Bribery on an unprecedented scale is alleged to have prompted defections from Rama Rao's ruling party, the Telegu Desam. But he claimed on Tuesday, quite convincingly, that he still enjoyed the confidence of at least 163 members of the 295-man house.

According to Rama Rao, Gandhi's Congress (I) Party had offered $5,000 to $25, 000 to each of his supporters in the legislative assembly to defect. According to others within his Telegu Desam party, "Operation Topple" had a $5 million war chest.

Gandhi denies the allegations, but few Indians are inclined to believe that the prime minister was not involved. She has, after all, in 15 1/2 years in power, very frequently dismissed popularly elected state governments and on 42 occasions declared President's rule.

Thus, the wily Rama Rao, a flamboyant former film idol renowned for his roles as Hindu gods, was taking no chances. He dispatched his loyal deputies to the opposition-ruled state of Karnataka, where they lolled away the hours for 22 days in a secluded former British hill station, away from temptation or threat.

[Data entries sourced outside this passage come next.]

-- ==== Sys2Proof/Machine/Flags.lean ====
section
/-! DEFINITION. The three derived conditions of `spec/10_state.md` R28. The block has no flags register: each condition is
computed from cursor values when an operation needs it, and none is stored. -/

namespace Sys2Proof.Machine

/-- `empty`: `head == tail` (R28). POP evaluates it with its snapshot of `head`. -/
def isEmpty (head tail : Word) : Bool := head == tail

/-- `full`: `(head + 1) mod CAPACITY == tail` (R28). PUSH evaluates it. -/
def isFull (mask head tail : Word) : Bool := cursorSucc mask head == tail

/-- `available`: the number of bytes held (R28, R111). -/
def available (mask head tail : Word) : Word := cursorDiff mask head tail

/-- The number of bytes the buffer holds in state `s`. -/
def State.available (s : State) : Word := Machine.available s.mask s.head s.tail

end Sys2Proof.Machine
end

Only on Monday did the supporters return to Andhra Pradesh under Rama Rao's own security guard, escorted by lawyers, members of the Indian Civil Liberties Union, and a bewildering bevy of representatives of the press.

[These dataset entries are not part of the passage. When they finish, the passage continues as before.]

@[simp] theorem mapNext_next (f : State → State) (s : State) : mapNext f (.next s) = .next (f s) := rfl

/-- `s` with the sequencer at `q` and the responses `rs` on port C. -/
def State.withPortC (s : State) (q : Seq) (rs : List Response) : State := (s.setSeq q).setRsp { s.rsp with c := rs }

/-- `s` with the fields of context T (R30): `ticks` at `v` and the responses `rs` on port T. -/
def State.withTimer (s : State) (v : Word) (rs : List Response) : State := (s.setTicks v).setRsp { s.rsp with t := rs }

/-- The outcome of PUSH as a function of its two tests (R114). -/
theorem exec_push_eq (b : Byte) (s : State) :
    exec (.push b) s =
      if cursorSucc s.mask s.head = s.tail then
        .next (((s.setOverrunCount (satIncN s.cfg.cntW s.overrunCount)).setTotalReceivedCount
          (addN s.cfg.cntW s.totalReceivedCount 1)).respond .p fullRsp)
      else if s.hasSlot s.head = true then
        .next (((s.storeByte b).setTotalReceivedCount (addN s.cfg.cntW s.totalReceivedCount 1)).respond .p okDone)
      else .fault (.noSuchSlot s.head) := by
  rcases execPush_cases b s with ⟨hfull, hpush⟩ | ⟨hroom, hslot, hpush⟩ | ⟨hroom, hslot, hpush⟩
  · rw [if_pos hfull]
    exact hpush
  · rw [if_neg hroom, if_pos hslot]
    exact hpush
  · rw [if_neg hroom, if_neg (Bool.eq_false_iff.mp hslot)]
    exact hpush

/-! ### A command of P or T and port C -/

section
variable (s : State) (q : Seq) (rs : List Response)

theorem exec_push_withPortC (b : Byte) :
    exec (.push b) (s.withPortC q rs) = mapNext (·.withPortC q rs) (exec (.push b) s) := by
  rw [exec_push_eq b s, apply_ite (mapNext _), apply_ite (mapNext _)]
  exact exec_push_eq b (s.withPortC q rs)

theorem exec_withPortC {i : Instr} (hi : i.ctx ≠ .c) :
    exec i (s.withPortC q rs) = mapNext (·.withPortC q rs) (exec i s) := by
  cases i with
  | push b => exact exec_push_withPortC s q rs b
  | pop | flush | delay => exact absurd rfl hi
  | tick => rfl
  | avail x | rdovr x | rdtot x | now x | elapsed x =>
    cases x with
    | c => exact absurd rfl hi
    | p => rfl

theorem present_withPortC {port : Ctx} (hport : port ≠ .c) (x : Request) :
    present port x (s.withPortC q rs) = mapNext (·.withPortC q rs) (present port x s) := by
  rcases present_cases port x s with ⟨i, hdec, hx⟩ | ⟨e, hdec, hx⟩
  · have hctx : i.ctx ≠ .c := (decode_port hdec).1 ▸ hport
    rw [hx, ← exec_withPortC s q rs hctx]
    exact present_of_decode hdec
  · rw [hx, present_of_illegal (s := s.withPortC q rs) hdec]
    cases port with
    | c => exact absurd rfl hport
    | p | t => rfl

/-- A turn of P or T does the same to everything else, wherever the sequencer stands (R191). -/
theorem turn_withPortC {who : Ctx} (hwho : who ≠ .c) :
    turn who (s.withPortC q rs) = mapNext (·.withPortC q rs) (turn who s) := by
  cases who with
  | c => exact absurd rfl hwho
  | p =>
    cases hreq : s.env.reqP with
    | nil =>
      calc turn .p (s.withPortC q rs) = mapNext (·.withPortC q rs) (.next s) := producerTurn_of_no_reqP hreq
        _ = _ := congrArg _ (producerTurn_of_no_reqP hreq).symm
    | cons x xs =>
      calc turn .p (s.withPortC q rs) = present .p x ((s.setReqP xs).withPortC q rs) := producerTurn_of_reqP hreq
        _ = mapNext (·.withPortC q rs) (present .p x (s.setReqP xs)) := present_withPortC _ q rs hwho x
        _ = _ := congrArg _ (producerTurn_of_reqP hreq).symm
  | t =>
    cases hreq : s.env.reqT with
    | nil =>
      calc turn .t (s.withPortC q rs) = mapNext (·.withPortC q rs) (.next s) := timerTurn_of_no_reqT hreq
        _ = _ := congrArg _ (timerTurn_of_no_reqT hreq).symm
    | cons x xs =>
      calc turn .t (s.withPortC q rs) = present .t x ((s.setReqT xs).withPortC q rs) := timerTurn_of_reqT hreq
        _ = mapNext (·.withPortC q rs) (present .t x (s.setReqT xs)) := present_withPortC _ q rs hwho x
        _ = _ := congrArg _ (timerTurn_of_reqT hreq).symm

end

/-! ### A clock operation of context C and a turn of P -/

/-- `s` and `u` agree on all that a clock operation of context C reads or writes. -/
structure ClockAgrees (s u : State) : Prop where
  cfg : u.cfg = s.cfg
  seq : u.seq = s.seq
  ticks : u.ticks = s.ticks
  rspC : u.rsp.c = s.rsp.c

theorem TurnEffect.clockAgrees {s u : State} (h : TurnEffect .p s u) : ClockAgrees s u := by
  obtain ⟨hcfg, -, hc, ht⟩ := h.frame
  obtain ⟨-, hseq, -, hrsp⟩ := hc nofun
  exact ⟨hcfg, hseq, (ht nofun).1, hrsp⟩

section
variable {i : Instr} {s u : State}

theorem exec_clock_inFlight_of_agrees (hclock : i.opcode.getLsbD 3 = true) (hi : s.seq.instr = some i)
    (h : ClockAgrees s u) :
    ∃ q rs, exec i s = .next (s.withPortC q rs) ∧ exec i u = .next (u.withPortC q rs) := by
  obtain ⟨hcfg, hseq, hticks, hrsp⟩ := h
  cases hq : s.seq <;> rw [hq] at hi hseq <;> cases hi
  case nowN1 =>
    refine ⟨.idle, okValue s.ticks :: s.rsp.c, exec_now_n1 hq, ?_⟩
    rw [← hrsp, ← hticks]
    exact exec_now_n1 hseq
  case delayD1 n =>
    refine ⟨.delayD2 n s.ticks none, s.rsp.c, exec_delay_d1 hq, ?_⟩
    rw [← hrsp, ← hticks]
    exact exec_delay_d1 hseq
  case delayD2 arg start now =>
    rcases Nat.lt_or_ge (subN s.cfg.tickW s.ticks start).toNat arg.toNat with hlt | hle
    · refine ⟨.delayD2 arg start (some s.ticks), s.rsp.c, exec_delay_d2_of_lt hq hlt, ?_⟩
      rw [← hcfg, ← hticks] at hlt
      rw [← hrsp, ← hticks]
      exact exec_delay_d2_of_lt hseq hlt
    · refine ⟨.idle, okDone :: s.rsp.c, exec_delay_d2_of_le hq hle, ?_⟩
      rw [← hcfg, ← hticks] at hle
      rw [← hrsp]
      exact exec_delay_d2_of_le hseq hle
  case elapsedE1 n =>
    refine ⟨.idle, okValue (subN s.cfg.tickW s.ticks n) :: s.rsp.c, exec_elapsed_e1 hq, ?_⟩
    rw [← hrsp, ← hticks, ← hcfg]
    exact exec_elapsed_e1 hseq
  all_goals simp [Instr.opcode] at hclock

It could have had a circus atmosphere, if so much were not at stake. The Andhra Pradesh uproar has become what is perhaps one of India's most important domestic political confrontations since Gandhi returned to power in 1980. And it has united, however tenuously, for the first time in recent years, a fractious Indian opposition, from the Communists to the Hindu revivalists.

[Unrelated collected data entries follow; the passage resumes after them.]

-- ==== Sys2Proof/Machine/Walker.lean ====
section
/-! DEFINITION. The format walker: LZ4-shaped and Snappy-shaped machines, the three transforms and the WK.* commands
(43_format_walker.md). -/

namespace Sys2Proof.Machine

/-! ### Framework -/

/-- `CopyByte()`: a structural byte (43_format_walker.md R231). A failed read stops the walk (R234). -/
def copyByte : Rd Byte := do
  let b ← readByte
  writeByte b
  return b

/-- `n` structural bytes copied, their values in order. -/
def copyBytes : Nat → Rd (List Byte)
  | 0 => pure []
  | n + 1 => do
    let b ← copyByte
    let bs ← copyBytes n
    return b :: bs

/-- Passthrough (43_format_walker.md R232). -/
def xformPass : Rd Unit := do
  let b ← readByte
  writeByte b

/-- Compress under table `t` (43_format_walker.md R232). -/
def xformComp (t : Fin 16) : Rd Unit := do
  let b ← readByte
  writeCode t b.toNat

/-- Decompress under table `t`; a symbol past the byte range stops the walk (43_format_walker.md R232, R240). -/
def xformDecomp (t : Fin 16) : Rd Unit := do
  let s ← decodeNext t
  if 256 ≤ s then failure
  writeByte (byte s)

/-- `repeat n times: X()`, `completed` counted up after each transform that returns; `lit` holds the slots still to
come and `fuel` is their number at the start (43_format_walker.md R232, R233; 10_state.md R45). -/
def slotLoop (x : Rd Unit) : Nat → Rd Unit
  | 0 => pure ()
  | fuel + 1 => do
    if (← get).eng.lit = 0 then pure ()
    else
      x
      modifyEng (fun e => { e with lit := e.lit - 1, completed := e.completed + 1 })
      slotLoop x fuel

/-- The literal slots of one token: `requested` raised by their number, then each transformed (43_format_walker.md
R233). -/
def literalSlots (x : Rd Unit) (n : Nat) : Rd Unit := do
  modifyEng (fun e => { e with requested := e.requested + n, lit := n })
  slotLoop x n

/-! ### LZ4-shaped machine -/

/-- The length-extension bytes after a length `n`: each is copied and added, the first below 255 ends them
(43_format_walker.md R235, 30_encoding.md R107). Each round reads a byte, so `fuel` above the bits left never runs
out. -/
def extension : Nat → Nat → Rd Nat
  | 0, _ => failure
  | fuel + 1, n => do
    let e ← copyByte
    if e.toNat < 255 then pure (n + e.toNat) else extension fuel (n + e.toNat)

/-- A 4-bit length code with its extension, present when the code is 15 (43_format_walker.md R235). -/
def nibbleLength (n : Nat) : Rd Nat := do
  if n = 15 then extension ((← get).avail + 1) n else pure n

/-- One sequence of the LZ4-shaped machine (43_format_walker.md R235, 30_encoding.md R106 to R108). -/
def lz4Sequence (x : Rd Unit) : Rd Unit := do
  let tok ← copyByte
  let n ← nibbleLength (tok.toNat / 16)
  literalSlots x n
  let _ ← copyBytes 2
  let _ ← nibbleLength (tok.toNat % 16)

/-- The loop of `WalkLZ4(X)`: sequences until a read failure stops the walk (43_format_walker.md R235). Each round
reads a byte, so `fuel` above the bits left never runs out. -/
def lz4Loop (x : Rd Unit) : Nat → Rd Unit
  | 0 => failure
  | fuel + 1 => do
    lz4Sequence x
    lz4Loop x fuel

/-- `WalkLZ4(X)` (43_format_walker.md R235). -/
def walkLz4 (x : Rd Unit) : Rd Unit := do
  lz4Loop x ((← get).avail + 1)

/-! ### Snappy-shaped machine -/

/-- The Snappy preamble: bytes copied up to and including the first below 128 (43_format_walker.md R237). Each round
reads a byte, so `fuel` above the bits left never runs out. -/
def snappyPreamble : Nat → Rd Unit
  | 0 => failure
  | fuel + 1 => do
    let b ← copyByte
    if b.toNat < 128 then pure () else snappyPreamble fuel

/-- The value of bytes in little-endian order (43_format_walker.md R238). -/
def littleEndian : List Byte → Nat
  | [] => 0
  | b :: bs => b.toNat + 256 * littleEndian bs

/-- The literal length of a tag's selector: itself below 60, else the value of its 1 to 4 length bytes, plus
SNAPPY_BIAS (43_format_walker.md R238, R239 item 1). -/
def snappyLength (sel : Nat) : Rd Nat := do
  if sel < 60 then return sel + (← get).params.snappyBias
  else
    let bs ← copyBytes (sel - 59)
    return littleEndian bs + (← get).params.snappyBias

/-- The bytes of a copy token after its tag, by kind: 1, 2 or 4 (43_format_walker.md R238). -/
def copyTokenBytes (kind : Nat) : Nat := [0, 1, 2, 4].getD kind 0

/-- One token of the Snappy-shaped machine (43_format_walker.md R238, 30_encoding.md R110, R111). -/
def snappyToken (x : Rd Unit) : Rd Unit := do
  let tag ← copyByte
  if tag.toNat % 4 = 0 then
    let n ← snappyLength (tag.toNat / 4)
    literalSlots x n
  else
    let _ ← copyBytes (copyTokenBytes (tag.toNat % 4))

/-- The token loop of `WalkSnappy(X)`, until a read failure stops the walk (43_format_walker.md R238). Each round reads
a byte, so `fuel` above the bits left never runs out. -/
def snappyLoop (x : Rd Unit) : Nat → Rd Unit
  | 0 => failure
  | fuel + 1 => do
    snappyToken x
    snappyLoop x fuel

/-- `WalkSnappy(X)` (43_format_walker.md R238). -/
def walkSnappy (x : Rd Unit) : Rd Unit := do
  snappyPreamble ((← get).avail + 1)
  snappyLoop x ((← get).avail + 1)

/-! ### Prologue, epilogue, commands -/

/-- The results of a walk that an error ends: RES0 = ceil(WPOS / 8), RES1 and RES2 the counters (43_format_walker.md
R242, 60_exceptions.md R329). -/
def walkReport (s : State) : State :=
  { s with res0 := word s.outputBytes, res1 := word s.eng.requested, res2 := word s.eng.completed }

/-- The walk and its epilogue (43_format_walker.md R234, R242). -/
def walkBody (walk : Rd Unit) : Eng Unit := reporting walkReport (do
  let _ ← walk.run
  let n ← close
  setRes0 n
  setRes1 (← get).eng.requested
  setRes2 (← get).eng.completed)

/-- `if A(t) < 256: raise ERR_BAD_OPERAND(8)` (43_format_walker.md R241). -/
def checkByteTable (t : Fin 16) : Eng Unit :=
  require (fun s => decide (256 ≤ (s.slot t).alpha.size)) (.badOperand 8)

/-- A walker command without a table: prologue, walk, epilogue (43_format_walker.md R241, R242). -/
def inspectCommand (walk : Rd Unit) : Eng Unit := do
  checkBuffers
  startHighLevel
  walkBody walk

/-- A walker command with table `t`: prologue, walk, epilogue (43_format_walker.md R241, R242). -/
def tableWalkCommand (t : Fin 16) (walk : Rd Unit) : Eng Unit := do
  checkBuffers
  checkBuilt t
  checkByteTable t
  startHighLevel
  walkBody walk

/-- WK.INSPECT.LZ4 (43_format_walker.md R250). -/
def execWkInspectLz4 (s : State) : Host.Outcome State Fault Refusal :=
  runCommand (inspectCommand (walkLz4 xformPass)) s

/-- WK.INSPECT.SNAPPY (43_format_walker.md R251). -/
def execWkInspectSnappy (s : State) : Host.Outcome State Fault Refusal :=
  runCommand (inspectCommand (walkSnappy xformPass)) s

/-- WK.COMP.LZ4 t (43_format_walker.md R252). -/
def execWkCompLz4 (t : Fin 16) (s : State) : Host.Outcome State Fault Refusal :=
  runCommand (tableWalkCommand t (walkLz4 (xformComp t))) s

/-- WK.COMP.SNAPPY t (43_format_walker.md R253). -/
def execWkCompSnappy (t : Fin 16) (s : State) : Host.Outcome State Fault Refusal :=
  runCommand (tableWalkCommand t (walkSnappy (xformComp t))) s

/-- WK.DECOMP.LZ4 t (43_format_walker.md R254). -/
def execWkDecompLz4 (t : Fin 16) (s : State) : Host.Outcome State Fault Refusal :=
  runCommand (tableWalkCommand t (walkLz4 (xformDecomp t))) s

/-- WK.DECOMP.SNAPPY t (43_format_walker.md R255). -/
def execWkDecompSnappy (t : Fin 16) (s : State) : Host.Outcome State Fault Refusal :=
  runCommand (tableWalkCommand t (walkSnappy (xformDecomp t))) s

end Sys2Proof.Machine
end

It has provoked a public outcry, potentially disastrous for Gandhi only five months before parliamentary polls are presumed to be due. And it has catapulted Rama Rao, whose own political fortunes were flagging before he was overthrown, into the national political arena. He just could challenge Gandhi for national power ifm the parliamentary polls are held by January when -- according to conventional wisdom -- they are due.

This week, however, Gandhi's advisers were speaking of a previously unused constitutional clause, which would allow the world's elongest-serving democratically elected prime minister to postpone the pools until June.

Technically, according to aides of Gandhi, six months can elapse between two sessions of the Indian parliament. In the present atmosphere, the prime minister's "kitchen cabinet" fears that Gandhi just conceivably might lose if elections were called tomorrow.

She and her Congress (I) Party have never polled more than 40 to 43 percent of the popular vote. But a badly splintered opposition, often fielding 18 candidates to the Congress (I) Party's one, has given the resilient prime minister a handsome majority in the House.

The opposition parties have now, at least technically, agreed not to split the anti-Congress vote, though the imponderables of an electoral alliance and joint electoral strategy have yet to be worked out.

As the monsoon in India comes to an unusually thunderous end, "the season" for entertaining has begun. Conversation centers on the Indian premier.

"What ism she doing?" echoes through book-lined studies, and off verandas with marble floors.

The tenor, in most cases, is one of unconcealed alarm.

"1984 may go down in Indian history as the year of disintegration," says Nani Palkhivala, a former ambassador to Washington, and one of India's preeminent authorities on constitutional law. "After having successfully alienated all of our neighboring countries, we will now have turned our gift for alienation towards our own states and ourselves."

Losing is not part of Indira Gandhi's style. And Andhra Pradesh is not likely to prove the exception -- regardless of the implications for India at large.